### Assignment
Each line from the start of the listing below through the line containing "theorem execGetDigests_forms (who" should be reproduced exactly, with no others.

### Supplied records
theorem execGetCapabilities_forms (who : Issuer) (_data : Bytes) (s : State) (hyp_s : s.canonical = true) :
    OkForms (execGetCapabilities who _data s) := by
  unfold execGetCapabilities
  with_reducible repeat' first
    | assumption | apply forms_next | intro _ | apply State.spdm_forms | apply State.spdmFree_forms

theorem execNegotiateAlgorithms_forms (who : Issuer) (_data : Bytes) (s : State) (hyp_s : s.canonical = true) :
    OkForms (execNegotiateAlgorithms who _data s) := by
  unfold execNegotiateAlgorithms
  with_reducible repeat' first
    | assumption | apply forms_next | intro _ | apply State.spdm_forms | apply State.spdmFree_forms

theorem execGetDigests_forms (who : Issuer) (_data : Bytes) (s : State) (hyp_s : s.canonical = true) :
    OkForms (execGetDigests who _data s) := by
  unfold execGetDigests
  with_reducible repeat' first
    | assumption | apply forms_next | intro _ | apply State.spdm_forms | apply State.spdmFree_forms

theorem execGetCertificate_forms (who : Issuer) (data : Bytes) (s : State) (hyp_s : s.canonical = true) :
    OkForms (execGetCertificate who data s) := by
  unfold execGetCertificate
  with_reducible repeat' first
    | assumption | apply forms_next | intro _ | apply forms_ite | apply State.spdm_forms | apply State.spdmFree_forms | apply State.spdmErr_forms

theorem execChallenge_forms (who : Issuer) (data : Bytes) (s : State) (hyp_s : s.canonical = true) :
    OkForms (execChallenge who data s) := by
  unfold execChallenge
  with_reducible repeat' first
    | assumption | apply forms_next | intro _ | apply forms_ite | apply State.spdm_forms | apply State.spdmFree_forms | apply State.spdmErr_forms

theorem execGetMeasurements_forms (who : Issuer) (data : Bytes) (s : State) (hyp_s : s.canonical = true) :
    OkForms (execGetMeasurements who data s) := by
  unfold execGetMeasurements
  with_reducible repeat' first
    | assumption | apply forms_next | intro _ | (extract_lets +onlyGivenNames x; clear_value x; revert x; intro _) | apply forms_ite
    | apply State.spdm_forms | apply State.spdmOut_forms | apply State.spdmFree_forms | apply State.spdmErr_forms

theorem execKeyExchange_forms (who : Issuer) (_data : Bytes) (s : State) (hyp_s : s.canonical = true) :
    OkForms (execKeyExchange who _data s) := by
  unfold execKeyExchange
  with_reducible repeat' first
    | assumption | apply forms_next | intro _ | apply State.spdm_forms | apply State.setSess_forms | apply State.spdmFree_forms
    | apply State.spdmErr_forms | (split <;> try (rename_i h; have hp := forms_ofEq h ?_; clear h))

theorem execFinish_forms (who : Issuer) (sess : Fin 2) (verified : Bool) (_data : Bytes) (s : State) (hyp_s : s.canonical = true) :
    OkForms (execFinish who sess verified _data s) := by
  unfold execFinish
  with_reducible repeat' first
    | assumption | apply forms_next | intro _ | apply forms_ite | apply State.spdm_forms | apply State.spdmErr_forms | apply State.setSess_forms
    | apply State.spdmFree_forms | apply State.bump_forms | apply State.intr_forms | apply State.post_forms

theorem State.inSess_forms (s : State) (who : Issuer) (i : Nat) (f : State → State) (hyp_s : s.canonical = true) (hyp_f : ∀ z : State, z.canonical = true → (f z).canonical = true) :
    (State.inSess s who i f).canonical = true := by
  unfold State.inSess
  with_reducible repeat' first
    | assumption | intro _ | apply forms_ite | apply State.spdm_forms | apply State.spdmErr_forms | apply_assumption

theorem execHeartbeat_forms (who : Issuer) (sess : Fin 2) (s : State) (hyp_s : s.canonical = true) :
    OkForms (execHeartbeat who sess s) := by
  unfold execHeartbeat
  with_reducible repeat' first
    | assumption | apply forms_next | intro _ | apply State.inSess_forms | apply State.spdmOut_forms

theorem execKeyUpdate_forms (who : Issuer) (sess : Fin 2) (data : Bytes) (s : State) (hyp_s : s.canonical = true) :
    OkForms (execKeyUpdate who sess data s) := by
  unfold execKeyUpdate
  with_reducible repeat' first
    | assumption | apply forms_next | intro _ | apply State.inSess_forms | apply State.spdmOut_forms

theorem execEndSession_forms (who : Issuer) (sess : Fin 2) (s : State) (hyp_s : s.canonical = true) :
    OkForms (execEndSession who sess s) := by
  unfold execEndSession
  with_reducible repeat' first
    | assumption | apply forms_next | intro _ | apply State.inSess_forms | apply State.closeSess_forms | apply State.spdmOut_forms

theorem execSpdmHeartbeatTimeout_forms (who : Issuer) (sess : Fin 2) (s : State) (hyp_s : s.canonical = true) :
    OkForms (execSpdmHeartbeatTimeout who sess s) := by
  unfold execSpdmHeartbeatTimeout
  with_reducible repeat' first
    | assumption | apply forms_next | apply forms_ite | apply State.closeSess_forms

theorem execIdeKm_forms (p : Fin 4) (ld : Fin 64) (sess : Fin 2) (go : Bool) (data : Bytes) (s : State) (hyp_s : s.canonical = true) :
    OkForms (execIdeKm p ld sess go data s) := by
  unfold execIdeKm
  with_reducible repeat' first
    | assumption | apply forms_next | intro _ | apply forms_ite | apply State.inSess_forms | apply State.spdmErr_forms | apply State.onSec_forms
    | apply State.spdmOut_forms

/-! ## Stook -/

theorem execStookSpill_forms (s : State) (hyp_s : s.canonical = true) :
    OkForms (execStookSpill s) := by
  unfold execStookSpill
  with_reducible repeat' first
    | assumption | apply forms_next | intro _
    | (extract_lets +onlyGivenNames x; have hx : x.canonical = true := ?_; (on_goal 2 => subst x); clear_value x; revert x; intro _ _)
    | apply forms_each | apply State.putSpill_forms | apply State.onStk_forms

theorem execStookArchive_forms (ok : Bool) (s : State) (hyp_s : s.canonical = true) :
    OkForms (execStookArchive ok s) := by
  unfold execStookArchive
  with_reducible repeat' first
    | assumption | apply forms_next | intro _
    | (extract_lets +onlyGivenNames x; have hx : x.canonical = true := ?_; (on_goal 2 => subst x); clear_value x; revert x; intro _ _)
    | apply forms_ite | apply forms_each | apply State.putArchive_forms | apply State.onStk_forms | apply State.intr_forms | apply State.post_forms

theorem execStookSummaryEmit_forms (code : Nat) (s : State) (hyp_s : s.canonical = true) :
    OkForms (execStookSummaryEmit code s) := by
  unfold execStookSummaryEmit
  with_reducible repeat' first
    | assumption | apply forms_next
    | (extract_lets +onlyGivenNames x; have hx : x.canonical = true := ?_; (on_goal 2 => subst x); clear_value x; revert x; intro _ _)
    | (extract_lets +onlyGivenNames x; clear_value x; revert x; intro _) | apply forms_ite | apply State.onStk_forms | apply State.arrive_forms

theorem execStkRead_forms (x : Mbx) (s : State) (hyp_s : s.canonical = true) :
    OkForms (execStkRead x s) := by
  unfold execStkRead
  with_reducible repeat' first
    | assumption | apply forms_next | intro _ | (extract_lets +onlyGivenNames x; clear_value x; revert x; intro _) | apply forms_ite
    | apply State.command_forms | apply State.status_forms | apply State.okOut_forms

theorem execGaspRead_forms (x : Mbx) (s : State) (hyp_s : s.canonical = true) :
    OkForms (execGaspRead x s) := by
  unfold execGaspRead
  with_reducible repeat' first
    | assumption | apply forms_next | intro _ | apply State.command_forms | apply State.okOut_forms

theorem State.startFreeze_forms (s : State) (hyp_s : s.canonical = true) :
    (State.startFreeze s).canonical = true := by
  unfold State.startFreeze
  with_reducible repeat' first
    | assumption | apply forms_ite | apply State.onStk_forms

theorem State.freezeCmd_forms (s : State) (x : Mbx) (hyp_s : s.canonical = true) :
    (State.freezeCmd s x).canonical = true := by
  unfold State.freezeCmd
  with_reducible repeat' first
    | assumption | intro _ | apply forms_ite | apply State.command_forms | apply State.startFreeze_forms | apply State.status_forms
    | apply State.thaw_forms

theorem execFreeze_forms (x : Mbx) (s : State) (hyp_s : s.canonical = true) :
    OkForms (execFreeze x s) := by
  unfold execFreeze
  with_reducible repeat' first
    | assumption | apply forms_next | apply State.freezeCmd_forms

theorem execFreezeThaw_forms (x : Mbx) (s : State) (hyp_s : s.canonical = true) :
    OkForms (execFreezeThaw x s) := by
  unfold execFreezeThaw
  with_reducible repeat' first
    | assumption | apply forms_next | apply State.freezeCmd_forms

theorem State.gaspClear_forms (s : State) (hyp_s : s.canonical = true) :
    (State.gaspClear s).canonical = true := by
  unfold State.gaspClear
  with_reducible repeat' first
    | assumption | apply State.onStk_forms | apply State.onPwr_forms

### Solution for this task
theorem execGetCapabilities_forms (who : Issuer) (_data : Bytes) (s : State) (hyp_s : s.canonical = true) :
    OkForms (execGetCapabilities who _data s) := by
  unfold execGetCapabilities
  with_reducible repeat' first
    | assumption | apply forms_next | intro _ | apply State.spdm_forms | apply State.spdmFree_forms

theorem execNegotiateAlgorithms_forms (who : Issuer) (_data : Bytes) (s : State) (hyp_s : s.canonical = true) :
    OkForms (execNegotiateAlgorithms who _data s) := by
  unfold execNegotiateAlgorithms
  with_reducible repeat' first
    | assumption | apply forms_next | intro _ | apply State.spdm_forms | apply State.spdmFree_forms

theorem execGetDigests_forms (who : Issuer) (_data : Bytes) (s : State) (hyp_s : s.canonical = true) :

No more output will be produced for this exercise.